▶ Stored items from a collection
--------------------------------------------------

-- ==== Sys2Proof/Machine/Rating.lean ====
section
/-! DEFINITION. The rating table (chapter 7): look-up, creation and eviction, touches, new versions,
event changes, promotion, declared playback, bind counts and scheme maps. -/

namespace Sys2Proof.Machine

open Sys2Proof

/-! ### Look-up, creation and eviction (R123, R125, R126) -/

/-- A slot holds the entry of a key. -/
def holdsKey (s : State) (k : ServiceKey) (n : Fin 64) : Bool :=
  match s.entry n with
  | some e => decide (e.key = k)
  | none => false

/-- R123: the slot of the entry that holds a key. -/
def findKey (s : State) (k : ServiceKey) : Option (Fin 64) := allRatingSlots.find? (holdsKey s k)

/-- R126: the better of a victim found so far and a slot: unbound, with an older stamp. -/
def olderVictim (s : State) (best : Option (Fin 64 × Nat)) (n : Fin 64) : Option (Fin 64 × Nat) :=
  match s.entry n with
  | some e =>
      if e.bindCount = 0 then
        match best with
        | some b => if e.lastTouch < b.2 then some (n, e.lastTouch) else some b
        | none => some (n, e.lastTouch)
      else best
  | none => best

/-- R126: the victim of an eviction: bind count 0, the oldest stamp, the lowest slot of those. -/
def victim (s : State) : Option (Fin 64) := (allRatingSlots.foldl (olderVictim s) none).map (·.1)

/-- R126: the slot of a new entry: the lowest free slot, else the victim's. A victim always exists, as at
most three entries are bound (log 29). -/
def placeFor (s : State) : Fin 64 :=
  match allRatingSlots.find? (fun n => (s.entry n).isNone) with
  | some n => n
  | none => (victim s).getD 0

/-- R123: the source of an entry, fixed by its key. -/
def ServiceKey.source (k : ServiceKey) : EntrySource := if k.network = 0xFFFF then .declared else .broadcast

/-- R126: a new entry. -/
def newEntry (k : ServiceKey) (run : Nat) : Entry :=
  { key := k, source := ServiceKey.source k, version := none, present := .none, following := none,
    lastId := none, bindCount := 0, lastTouch := run }

/-- R126: the slot of a key's entry, created where no entry holds the key. -/
def ensureEntry (k : ServiceKey) (s : State) : Fin 64 × State :=
  match findKey s k with
  | some n => (n, s)
  | none => (placeFor s, s.putEntry (placeFor s) (some (newEntry k s.time.run)))

/-- Change the entry of a slot, where it holds one. -/
def changeEntry (n : Fin 64) (f : Entry → Entry) (s : State) : State := s.putEntry n ((s.entry n).map f)

/-- R125: an entry is touched. -/
def touch (n : Fin 64) (s : State) : State := changeEntry n (fun e => { e with lastTouch := s.time.run }) s

/-! ### Consequences of a change of an entry (R37, R128 to R130) -/

/-- R37: pending-since is set for every output bound to an entry. -/
def markPending (n : Fin 64) (s : State) : State :=
  allOutputs.foldl
    (fun t o =>
      if (t.context o).service = some n then
        t.putContext o { t.context o with pendingSince := t.time.run }
      else t) s

/-- R187: the cause of an event change. -/
inductive ChangeCause where
  | bySection | byPromotion | byDeclaration
  deriving DecidableEq, Repr

/-- R187: the code of a cause. -/
def changeCauseCode : ChangeCause → Nat
  | .bySection => 0
  | .byPromotion => 1
  | .byDeclaration => 2

/-- R129 step 2: EVENT_CHANGE of a bound entry. -/
def noteEventChange (n : Fin 64) (previous new : Half) (cause : ChangeCause) (s : State) : State :=
  match s.entry n with
  | some e =>
      if 0 < e.bindCount then
        raise .eventChange n.val (bytes16 previous ++ bytes16 new ++ nat8 (changeCauseCode cause)) s
      else s
  | none => s

/-- What a change of an entry asks for (R129 to R131). -/
inductive Consequence where
  /-- R129: an event change from one id to another. -/
  | event (previous new : Half)
  /-- R37: the current event is lost: pending-since is set and the bound outputs are evaluated. -/
  | lost
  /-- The bound outputs are evaluated. -/
  | evaluated
  | nothing
  deriving DecidableEq, Repr

/-- R129 to R131, R135: the consequence of an entry's change, from what it held before and holds now. -/
def consequence (before after : Entry) : Consequence :=
  match after.present, before.present with
  | .current e, held =>
      match before.lastId with
      | none => .evaluated
      | some old =>
        if old ≠ e.id then .event old e.id
        else
          match held with
          | .current h => if h.rating = e.rating then .nothing else .evaluated
          | _ => .evaluated
  | .ended _, .current _ => .lost
  | .ended _, _ => .nothing
  | .none, .current _ => .lost
  | .none, .ended _ => .evaluated
  | .none, .none => .nothing

/-- R129, R130: a consequence is carried out for the outputs bound to an entry. -/
def carryOut (n : Fin 64) (cause : ChangeCause) (c : Consequence) (s : State) : State :=
  match c with
  | .event previous new => evaluateEntry n (noteEventChange n previous new cause (spendEventEnd n s))
  | .lost => evaluateEntry n (markPending n s)
  | .evaluated => evaluateEntry n s
  | .nothing => s

/-- A held entry is replaced, with the consequences of the change. -/
def replaceEntry (n : Fin 64) (before after : Entry) (cause : ChangeCause) (s : State) : State :=
  carryOut n cause (consequence before after) (s.putEntry n (some after))

/-! ### Sections (R127, R128) -/

/-- R120: a present/following section as the parser hands it over. -/
structure ServiceSection where
  key : ServiceKey
  version : Nat
  present : Option Event
  following : Option Event
  deriving DecidableEq, Repr

/-- R128: an entry with a new version installed. -/
def Entry.installed (e : Entry) (d : ServiceSection) : Entry :=
  { e with
    version := some d.version
    following := d.following
    present := match d.present with
      | some p => .current p
      | none => .none
    lastId := match d.present with
      | some p => some p.id
      | none => e.lastId }

/-- R127: a section is taken. -/
def takeSection (d : ServiceSection) (s : State) : State :=
  let (n, made) := ensureEntry d.key s
  let touched := touch n made
  match touched.entry n with
  | some e =>
      if e.version = some d.version then touched
      else replaceEntry n e (e.installed d) .bySection touched
  | none => touched

/-! ### Promotion (R131, R132) -/

/-- The start of an event as one count of seconds (R131). -/
def Event.start (e : Event) : Nat := e.startDay * Config.secondsPerDay + e.startSecond

/-- R131: the event has an end at or below a wall count. -/
def Event.over (e : Event) (wall : Nat) : Bool := decide (e.duration ≠ 0 ∧ e.start + e.duration ≤ wall)

/-- R131: the following event, where it has started. -/
def Entry.started (e : Entry) (wall : Nat) : Option Event :=
  match e.following with
  | some f => if f.start ≤ wall then some f else none
  | none => none

/-- R131, R132: the following event made present. -/
def Entry.promoted (e : Entry) (f : Event) : Entry :=
  { e with present := .current f, following := none, lastId := some f.id }

/-- R131, R132: the entry after its promotion test at a wall count; none where it is not changed. -/
def Entry.promotionTest (e : Entry) (wall : Nat) : Option Entry :=
  if e.source = .declared then none
  else
    match e.present, e.started wall with
    | .current p, some f => if p.over wall then some (e.promoted f) else none
    | .current p, none => if p.over wall then some { e with present := .ended p } else none
    | _, some f => some (e.promoted f)
    | _, none => none

/-- R131, R132: the promotion test of one slot, against the wall time of the latest second event. -/
def testPromotion (n : Fin 64) (s : State) : State :=
  if !s.time.isSet then s
  else
    match s.entry n with
    | some e =>
      match e.promotionTest s.rating.promotionWall with
      | some after => replaceEntry n e after .byPromotion s
      | none => s
    | none => s

/-- R132: each entry is tested at most once at one second event (log 7). -/
def promoteOnce (n : Fin 64) (s : State) : State :=
  if s.rating.promotionDue.contains n then
    testPromotion n
      { s with rating := { s.rating with promotionDue := s.rating.promotionDue.filter (fun m => decide (m ≠ n)) } }
  else s

/-! ### Declared playback (R135) -/

/-- R135 step 4: an entry with a declared event. -/
def Entry.declare (e : Entry) (event : Event) : Entry :=
  { e with present := .current event, following := none, lastId := some event.id }

/-- R135 steps 3 to 5: a declared event is installed; the slot is returned. -/
def declareEvent (k : ServiceKey) (id : Half) (rating : RatingRecord) (s : State) : Fin 64 × State :=
  let (n, made) := ensureEntry k s
  let touched := touch n made
  match touched.entry n with
  | some e =>
      (n, replaceEntry n e
        (e.declare ⟨id, if s.time.isSet then s.time.day else 0, if s.time.isSet then s.time.second else 0, 0,
          rating⟩) .byDeclaration touched)
  | none => (n, touched)

/-! ### Bindings (R26, R27, R134) -/

/-- R134: the bind count of an entry is raised. -/
def raiseBind (n : Fin 64) (s : State) : State := changeEntry n (fun e => { e with bindCount := e.bindCount + 1 }) s

/-- R134: the bind count of the entry an output is bound to is lowered. -/
def lowerBind (service : Option (Fin 64)) (s : State) : State :=
  match service with
  | some n => changeEntry n (fun e => { e with bindCount := e.bindCount - 1 }) s
  | none => s

/-- R26 steps 5 to 8: the output takes the entry in a slot. -/
def bindOutput (o : Output) (n : Fin 64) (s : State) : State :=
  let counted := touch n (raiseBind n s)
  evaluate o
    (counted.putContext o
      { counted.context o with
        service := some n
        pendingSince := counted.time.run
        stack := spendStack endsWithBinding (counted.context o).stack })

/-- R26: an output is bound to the entry of a key; the slot of the entry is returned. -/
def bindService (o : Output) (k : ServiceKey) (s : State) : Fin 64 × State :=
  match (s.context o).service, decide (s.boundKey o = some k) with
  | some n, true => (n, evaluate o (touch n s))
  | held, _ =>
    let (n, made) := ensureEntry k s
    (n, bindOutput o n (lowerBind held made))

/-- R27: an output's service binding is removed. -/
def unbindService (o : Output) (s : State) : State :=
  match (s.context o).service with
  | none => evaluate o s
  | some n =>
    let lowered := lowerBind (some n) s
    evaluate o
      (lowered.putContext o
        { lowered.context o with
          service := none
          stack := spendStack endsWithBinding (lowered.context o).stack })

/-! ### Scheme maps (R136, R137) -/

/-- R137 step 4: the version of every BROADCAST entry becomes NONE. -/
def forgetVersions (s : State) : State :=
  { s with rating := { s.rating with
      entries := s.rating.entries.map
        (fun e => e.map (fun e => if e.source = .broadcast then { e with version := none } else e)) } }

/-- R137: one scheme map is written; `m` counts the maps of schemes 1 to 8 from 0. -/
def writeScheme (m : Fin 8) (map : Vector (Option Nat) 16) (s : State) : State :=
  forgetVersions { s with rating := { s.rating with schemes := s.rating.schemes.set m map } }

end Sys2Proof.Machine
end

--------------------------------------------------

▶ Task item
Above are the records. Identify each line that contains the word "playback".

▶ Written answer
event changes, promotion, declared playback, bind counts and scheme maps. -/
/-! ### Declared playback (R135) -/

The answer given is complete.